▸ Dataset entries:
....
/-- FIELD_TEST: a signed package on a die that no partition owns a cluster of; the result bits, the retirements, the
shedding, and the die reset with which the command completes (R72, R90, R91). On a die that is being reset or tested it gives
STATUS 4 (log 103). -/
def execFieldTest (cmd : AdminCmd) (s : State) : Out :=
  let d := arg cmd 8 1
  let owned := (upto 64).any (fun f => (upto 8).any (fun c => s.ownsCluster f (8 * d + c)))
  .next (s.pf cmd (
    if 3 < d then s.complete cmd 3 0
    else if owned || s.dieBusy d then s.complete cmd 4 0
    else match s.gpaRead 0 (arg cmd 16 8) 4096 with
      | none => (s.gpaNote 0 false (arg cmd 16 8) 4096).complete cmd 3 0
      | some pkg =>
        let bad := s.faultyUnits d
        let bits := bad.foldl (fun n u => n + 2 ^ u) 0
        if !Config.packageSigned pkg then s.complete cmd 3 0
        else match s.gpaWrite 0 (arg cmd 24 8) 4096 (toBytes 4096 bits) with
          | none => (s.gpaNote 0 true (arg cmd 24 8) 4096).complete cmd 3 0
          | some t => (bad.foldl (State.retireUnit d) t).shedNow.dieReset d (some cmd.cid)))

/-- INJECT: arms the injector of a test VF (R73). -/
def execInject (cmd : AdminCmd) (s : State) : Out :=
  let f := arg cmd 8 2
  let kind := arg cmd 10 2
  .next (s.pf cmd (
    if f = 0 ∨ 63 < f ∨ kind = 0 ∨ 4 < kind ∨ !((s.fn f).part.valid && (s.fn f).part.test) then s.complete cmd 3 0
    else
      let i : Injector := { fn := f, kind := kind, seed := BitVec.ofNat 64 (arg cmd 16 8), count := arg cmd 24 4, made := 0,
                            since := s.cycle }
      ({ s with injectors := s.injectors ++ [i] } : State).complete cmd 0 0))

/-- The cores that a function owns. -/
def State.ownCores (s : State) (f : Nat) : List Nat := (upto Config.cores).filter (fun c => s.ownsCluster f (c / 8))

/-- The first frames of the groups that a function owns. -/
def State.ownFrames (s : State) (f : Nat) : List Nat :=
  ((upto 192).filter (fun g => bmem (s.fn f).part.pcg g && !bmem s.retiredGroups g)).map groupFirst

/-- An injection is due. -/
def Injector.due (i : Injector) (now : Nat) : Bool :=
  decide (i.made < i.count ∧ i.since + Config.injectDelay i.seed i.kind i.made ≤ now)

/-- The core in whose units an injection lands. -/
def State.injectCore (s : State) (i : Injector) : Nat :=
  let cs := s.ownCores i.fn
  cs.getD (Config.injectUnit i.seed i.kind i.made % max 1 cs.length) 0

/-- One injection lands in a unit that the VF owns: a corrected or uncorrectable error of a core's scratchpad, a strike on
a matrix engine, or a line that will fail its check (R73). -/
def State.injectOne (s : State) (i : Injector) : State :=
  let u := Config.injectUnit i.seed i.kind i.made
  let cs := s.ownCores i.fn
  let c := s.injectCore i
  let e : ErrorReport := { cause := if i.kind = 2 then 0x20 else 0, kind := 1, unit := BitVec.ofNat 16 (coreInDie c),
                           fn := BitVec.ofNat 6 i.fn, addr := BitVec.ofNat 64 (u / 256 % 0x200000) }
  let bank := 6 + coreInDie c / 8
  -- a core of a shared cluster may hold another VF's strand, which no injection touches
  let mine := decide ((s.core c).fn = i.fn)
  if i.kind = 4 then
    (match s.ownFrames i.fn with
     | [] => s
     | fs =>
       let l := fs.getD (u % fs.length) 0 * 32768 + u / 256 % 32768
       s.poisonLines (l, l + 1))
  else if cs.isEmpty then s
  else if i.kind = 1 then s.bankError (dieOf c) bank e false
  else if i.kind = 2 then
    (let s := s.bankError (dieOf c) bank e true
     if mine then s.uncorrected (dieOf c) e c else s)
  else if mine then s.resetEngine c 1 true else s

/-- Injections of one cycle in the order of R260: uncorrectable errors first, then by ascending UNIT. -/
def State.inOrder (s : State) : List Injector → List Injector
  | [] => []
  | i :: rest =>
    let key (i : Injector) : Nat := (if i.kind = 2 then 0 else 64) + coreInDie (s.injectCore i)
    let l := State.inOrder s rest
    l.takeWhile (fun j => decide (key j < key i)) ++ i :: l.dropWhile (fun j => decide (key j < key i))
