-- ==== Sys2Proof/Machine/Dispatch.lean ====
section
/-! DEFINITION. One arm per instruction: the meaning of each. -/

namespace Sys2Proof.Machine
....
▸ What you are asked to do:
Take each line of the material that contains the word "some" and list it.

▸ Output for this exercise:
      | some pkg =>
          | some t => (bad.foldl (State.retireUnit d) t).shedNow.dieReset d (some cmd.cid)))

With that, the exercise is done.